| Instructions for the task |
Would you return, word for word, the lines of the data below from the line with "let holding := ∃" through the line with "(y.talkRamp.target ≠ x.talkRamp.target", and no others?

[Dataset entries]
/-- RESTART, in RUN and in HALTED, at a cell that is not RUNNING: a full reset with start cause ORDER that takes the straps as they
stand; every cell, the RESTART cell among them, is at its reset value, the outbox is empty, one CONFIG (reset) event is queued, and the
loading begins. In LOADING it is not taken. At a RUNNING cell only the overrun mark is set. Items to which the manual gives no reset
value take the model's (log entry 28), and the count of free values, the model's own, is kept. -/
def Obligations.RestartIsFullReset : Prop :=
  ∀ (i : CellId) (tag : BitVec 16) (sp : Byte) (straps : Fin 16) (s : State),
    (s.chip.sys.mode ≠ .loading → (s.chip.cellAt i).state ≠ .running →
      exec (.restart i tag ⟨sp, straps⟩) s = .next
        { s with
          mem := s.codeMem i tag sp 18
          straps := straps
          chip :=
            { sys := { mode := .loading, cause := .order, load := .reading, strapBase := straps }
              rng := { port := ⟨{ light := s.chip.rng.port.east.light }, { light := s.chip.rng.port.west.light }⟩ }
              ord := { events := [{ kind := .config, period := 0, subject := 0, value := 2 }]
                       freeCount := s.chip.ord.freeCount } } }) ∧
    (s.chip.sys.mode = .loading →
      exec (.restart i tag ⟨sp, straps⟩) s = .next { s with mem := s.codeMem i tag sp 18, straps := straps }) ∧
    (s.chip.sys.mode ≠ .loading → (s.chip.cellAt i).state = .running →
      exec (.restart i tag ⟨sp, straps⟩) s = .next
        { s with
          mem := s.codeMem i tag sp 18
          straps := straps
          chip := s.chip.onCell i (fun x => { x with overrun := true }) })

/-! ## Gain and attention -/

/-- The multiplier M: a table of twelve values, each 1,048,576 × 2^(k/12) rounded to the nearest, doubled for every 12 gain units, a
negative exponent divided and rounded to the nearest with a tie upward; M(0) is unity, and over −144 to +48 it lies between 256
and 16,777,216. Each of the three stages hands it a gain within −144 to +48 alone: the compensation, the main target, and the talk
target of a talk level in that range, which every step keeps (StepKeepsRampRange). -/
def Obligations.GainMultiplierFollowsTable : Prop :=
  gainTable = [1048576, 1110928, 1176987, 1246974, 1321123, 1399681, 1482910, 1571089, 1664511, 1763488, 1868350, 1979448] ∧
  (∀ k : Fin 12, (2 * gainTable[k.val]! - 1) ^ 12 < 2097152 ^ 12 * 2 ^ k.val ∧
    2097152 ^ 12 * 2 ^ k.val < (2 * gainTable[k.val]! + 1) ^ 12) ∧
  (∀ (k : Fin 12) (e : Nat), gainM (12 * e + k.val) = gainTable[k.val]! * 2 ^ e) ∧
  (∀ (k : Fin 12) (e : Nat), gainM (k.val - 12 * ((e : Int) + 1)) = (gainTable[k.val]! + 2 ^ e) / 2 ^ (e + 1)) ∧
  gainM 0 = 1048576 ∧ gainM (-144) = 256 ∧ gainM 48 = 16777216 ∧
  (∀ g : Int, -144 ≤ g → g ≤ 48 → 256 ≤ gainM g ∧ gainM g ≤ 16777216) ∧
  (∀ raw : Int, -48 ≤ compGain raw ∧ compGain raw ≤ 48) ∧
  (∀ (trim duck : Int) (engaged : Bool), ∃ g : Int, -144 ≤ g ∧ g ≤ 48 ∧ presentTarget trim duck engaged = gainM g) ∧
  ∀ (x : Record) (talk : Vector TalkEntry 4), x.ok →
    (anyKeyed x.mask talk = false → talkTarget x.mask x.level talk = 0) ∧
    (anyKeyed x.mask talk = true → ∃ g : Int, -144 ≤ g ∧ g ≤ 48 ∧ talkTarget x.mask x.level talk = gainM g)

/-- What an evaluation does to a record, by its stages: the owner and kind are read, and a change restarts C and forgets A_last; the
input is taken; the compensation is twice the step difference for a MIC slot with both steps known, clamped, with its flag; the main
target follows presence and the duck, MUTE taking a missing record's C to 0 at once; a ramp whose target changes is re-planned with the
length of the first case that applies, and both ramps advance; the output sample is the saturated, once rounded sum of the compensated
sample by C and the talk input by Ct, with its tag. A re-planned ramp has the smallest step, at least 1, that covers the distance in
its length, and reaches its target within it. A ramp that advances moves toward its target and never past it, stays at it, and keeps its
target and its step. Rounding is to the nearest, a tie away from zero. A HOLDING entry whose hold remaining is 0 engages no duck: it is
QUIET by R147 (section 8.3), and its HOLD_END may still wait (log entry 4). A slot filed with another kind field than that of its kind
reads as step UNKNOWN and key up (log entry 67). -/
def Obligations.RecordEvaluationFollowsStages : Prop :=
  (∀ (attack release : Nat) (talk : Vector TalkEntry 4) (view : Option SlotView) (x : Record),
    (x.binding = none → view = none) →
    let y := (x.evaluate attack release talk view).1
    let now := view.map (fun v => (v.owner, v.kind))
    let heldA := if now = x.last then x.aLast else none
    let present := ∃ (v : SlotView) (q : Slot), view = some v ∧ v.slot = some q
    let keyed := ∃ e : Fin 4, x.mask.getLsbD e.val = true ∧ talk[e].state = .keyed
    let holding := ∃ e : Fin 4, x.mask.getLsbD e.val = true ∧ talk[e].state = .holding ∧ talk[e].hold ≠ some 0
    let talkSum := (((List.finRange 4).filter (fun e => x.mask.getLsbD e.val = true ∧ talk[e].state = .keyed)).map
      (fun e => talk[e].sample.toInt)).sum
    y = { x with
      kind := now.map (·.2), last := now, aLast := y.aLast, main := y.main, talkRamp := y.talkRamp
      heldSample := y.heldSample, present := y.present, ducked := y.ducked, limited := y.limited } ∧
    (y.present = true ↔ present) ∧ (y.ducked = true ↔ keyed ∨ holding) ∧
    (¬ present → y.heldSample = x.heldSample ∧ y.aLast = heldA) ∧
    (∀ (v : SlotView) (q : Slot), view = some v → v.slot = some q → y.heldSample = q.sample ∧
      (∀ st : PreStep, v.kind = .mic → q.field = .step (some st) → y.aLast = some st) ∧
      (v.kind ≠ .mic ∨ (∀ st : PreStep, q.field ≠ .step (some st)) → y.aLast = heldA)) ∧
    (∃ m : Ramp,
      (now ≠ x.last ∨ x.binding ≠ none ∧ ¬ present ∧ x.policy = .mute → m = { x.main with value := 0, target := 0 }) ∧
      (now = x.last → (x.binding = none ∨ present ∨ x.policy ≠ .mute) → m = x.main) ∧
      (¬ present → y.main.target = 0) ∧
      (present → y.main.target = gainM (max (-144) (min 48 (x.trim + if y.ducked = true then x.duck else 0)))) ∧
      (y.main.target = m.target → y.main = m.advance) ∧
      (y.main.target ≠ m.target →
        (y.main.target = 0 → y.main = (m.replan 0 x.fadeOut).advance) ∧
        (y.main.target ≠ 0 → m.target = 0 → y.main = (m.replan y.main.target x.fadeIn).advance) ∧
        (y.main.target ≠ 0 → m.target ≠ 0 →
          (x.ducked = false → y.ducked = true → y.main = (m.replan y.main.target attack).advance) ∧
          (x.ducked = true → y.ducked = false → y.main = (m.replan y.main.target release).advance) ∧
          (x.ducked = y.ducked → y.main = (m.replan y.main.target 32).advance)))) ∧
    ((keyed → y.talkRamp.target = gainM x.level) ∧ (¬ keyed → y.talkRamp.target = 0) ∧
      (y.talkRamp.target = x.talkRamp.target → y.talkRamp = x.talkRamp.advance) ∧
      (y.talkRamp.target ≠ x.talkRamp.target →
        (y.talkRamp.target = 0 → y.talkRamp = (x.talkRamp.replan 0 release).advance) ∧
        (y.talkRamp.target ≠ 0 → x.talkRamp.target = 0 →
          y.talkRamp = (x.talkRamp.replan y.talkRamp.target attack).advance) ∧
        (y.talkRamp.target ≠ 0 → x.talkRamp.target ≠ 0 →
          y.talkRamp = (x.talkRamp.replan y.talkRamp.target 32).advance))) ∧
    ∃ raw : Int,
      (∀ w a : PreStep, y.kind = some .mic → x.want = some w → y.aLast = some a → raw = 2 * ((w.val : Int) - a.val)) ∧
      (y.kind ≠ some .mic ∨ x.want = none ∨ y.aLast = none → raw = 0) ∧ (y.limited = true ↔ raw < -48 ∨ 48 < raw) ∧
      let comp := roundDiv (y.heldSample.toInt * gainM (max (-48) (min 48 raw))) 1048576
      let t := max (-8388608) (min 8388607 talkSum)
      let out := max (-8388608) (min 8388607 (roundDiv (comp * y.main.value + t * y.talkRamp.value) 1048576))
      let entry := (x.evaluate attack release talk view).2
      (¬ present → x.binding ≠ none → x.policy = .pass → entry = .pass) ∧
      (present ∨ x.binding = none ∨ x.policy ≠ .pass → ∃ (q : Sample) (g : OutTag), entry = .output q g ∧ q.toInt = out ∧
        (∀ (v : SlotView) (sl : Slot), view = some v → v.slot = some sl →
          g.valid = sl.valid ∧ g.overload = sl.overload ∧ (g.key = true ↔ v.kind = .talk ∧ sl.field = .key true) ∧
          g.loss = false ∧ g.origin = v.owner) ∧
        (¬ present → g.valid = false ∧ g.overload = false ∧ g.key = false ∧ (g.loss = true ↔ x.binding ≠ none)) ∧
        (∀ v : SlotView, view = some v → v.slot = none → g.origin = v.owner) ∧ (view = none → g.origin = 0))) ∧
  (∀ (target l : Nat) (r : Ramp), 0 < l →
    let q := r.replan target l
    let dist := ((target : Int) - r.value).natAbs
    q = { value := r.value, target := target, length := l, step := q.step } ∧ 1 ≤ q.step ∧ dist ≤ q.step * l ∧
    (q.step = 1 ∨ (q.step - 1) * l < dist) ∧ (Ramp.advance^[l] q).value = target) ∧
  (∀ r : Ramp,
    r.advance.target = r.target ∧ r.advance.step = r.step ∧ r.advance.length = r.length ∧
    (r.value = r.target → r.advance.value = r.target) ∧
    (r.value + r.step ≤ r.target → r.advance.value = r.value + r.step) ∧
    (r.value < r.target → r.target < r.value + r.step → r.advance.value = r.target) ∧
    (r.target + r.step ≤ r.value → r.advance.value = r.value - r.step) ∧
    (r.target < r.value → r.value < r.target + r.step → r.advance.value = r.target)) ∧
  ∀ (a : Int) (d : Nat), 0 < d → 0 ≤ a →
    2 * roundDiv a d * d ≤ 2 * a + d ∧ 2 * a + d < 2 * (roundDiv a d + 1) * d ∧ roundDiv (-a) d = -roundDiv a d

/-- ATTN is low in LOADING, high in HALTED, and in RUN high exactly while an event whose kind is in the attention set is queued. A
full reset empties the set, and a good load fills it. An attention event that is appended raises ATTN, one discarded on a full
queue does not change it, and after a read of the event head word ATTN follows the events left. -/
def Obligations.AttentionFollowsQueue : Prop :=
  (∀ c : Chip,
    (c.sys.mode = .loading → c.attn = false) ∧
    (c.sys.mode = .halted → c.attn = true) ∧
    (c.sys.mode = .run →
      (c.attn = true ↔ ∃ e ∈ c.ord.events, c.ord.attention.getLsbD (eventCode e.kind) = true))) ∧
  (∀ (cause : StartCause) (load : LoadState) (straps : Fin 16) (c : Chip),
    (c.fullReset cause load straps).ord.attention = 0 ∧ (c.fullReset cause load straps).attn = false) ∧
  (∀ (bytes : List Byte) (m : Image) (s : State),
    s.chip.sys.mode = .loading → s.chip.sys.load = .reading → loadCheck bytes m s.chip.windowBase = none →
    ∃ t : State, exec (.configLoad bytes m) s = .next t ∧
      ∀ k : EventKind, t.chip.ord.attention.getLsbD (eventCode k) = m.attention.getLsbD (eventCode k)) ∧
  (∀ (k : EventKind) (subject : Nat) (v : Word) (c : Chip), c.sys.mode = .run →
    c.ord.attention.getLsbD (eventCode k) = true → c.ord.events.length < 32 → (c.post k subject v).attn = true) ∧
  (∀ (k : EventKind) (subject : Nat) (v : Word) (c : Chip), 32 ≤ c.ord.events.length →
    (c.post k subject v).attn = c.attn) ∧
  ∀ (e : Event) (rest : List Event) (s : State), s.chip.sys.mode = .run → s.chip.ord.events = e :: rest →
    ∃ t : State, exec .eventHeadRead s = .next t ∧
      (t.chip.attn = true ↔ ∃ x ∈ rest, s.chip.ord.attention.getLsbD (eventCode x.kind) = true)

/-! ## Invariants that every step keeps -/

/-- Every step keeps the canonical form of the host's memory, and every position of a send bank that is not written cleared. -/
def Obligations.StepKeepsMemoryAndBankForm : Prop :=
  (∀ s t : State, Memory.wf s.mem = true → Sys2Proof.Machine.step s = .next t → Memory.wf t.mem = true) ∧
  ∀ s t : State, s.chip.banksOk → Sys2Proof.Machine.step s = .next t → t.chip.banksOk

| Result for this exercise |
    let holding := ∃ e : Fin 4, x.mask.getLsbD e.val = true ∧ talk[e].state = .holding ∧ talk[e].hold ≠ some 0
    let talkSum := (((List.finRange 4).filter (fun e => x.mask.getLsbD e.val = true ∧ talk[e].state = .keyed)).map
      (fun e => talk[e].sample.toInt)).sum
    y = { x with
      kind := now.map (·.2), last := now, aLast := y.aLast, main := y.main, talkRamp := y.talkRamp
      heldSample := y.heldSample, present := y.present, ducked := y.ducked, limited := y.limited } ∧
    (y.present = true ↔ present) ∧ (y.ducked = true ↔ keyed ∨ holding) ∧
    (¬ present → y.heldSample = x.heldSample ∧ y.aLast = heldA) ∧
    (∀ (v : SlotView) (q : Slot), view = some v → v.slot = some q → y.heldSample = q.sample ∧
      (∀ st : PreStep, v.kind = .mic → q.field = .step (some st) → y.aLast = some st) ∧
      (v.kind ≠ .mic ∨ (∀ st : PreStep, q.field ≠ .step (some st)) → y.aLast = heldA)) ∧
    (∃ m : Ramp,
      (now ≠ x.last ∨ x.binding ≠ none ∧ ¬ present ∧ x.policy = .mute → m = { x.main with value := 0, target := 0 }) ∧
      (now = x.last → (x.binding = none ∨ present ∨ x.policy ≠ .mute) → m = x.main) ∧
      (¬ present → y.main.target = 0) ∧
      (present → y.main.target = gainM (max (-144) (min 48 (x.trim + if y.ducked = true then x.duck else 0)))) ∧
      (y.main.target = m.target → y.main = m.advance) ∧
      (y.main.target ≠ m.target →
        (y.main.target = 0 → y.main = (m.replan 0 x.fadeOut).advance) ∧
        (y.main.target ≠ 0 → m.target = 0 → y.main = (m.replan y.main.target x.fadeIn).advance) ∧
        (y.main.target ≠ 0 → m.target ≠ 0 →
          (x.ducked = false → y.ducked = true → y.main = (m.replan y.main.target attack).advance) ∧
          (x.ducked = true → y.ducked = false → y.main = (m.replan y.main.target release).advance) ∧
          (x.ducked = y.ducked → y.main = (m.replan y.main.target 32).advance)))) ∧
    ((keyed → y.talkRamp.target = gainM x.level) ∧ (¬ keyed → y.talkRamp.target = 0) ∧
      (y.talkRamp.target = x.talkRamp.target → y.talkRamp = x.talkRamp.advance) ∧
      (y.talkRamp.target ≠ x.talkRamp.target →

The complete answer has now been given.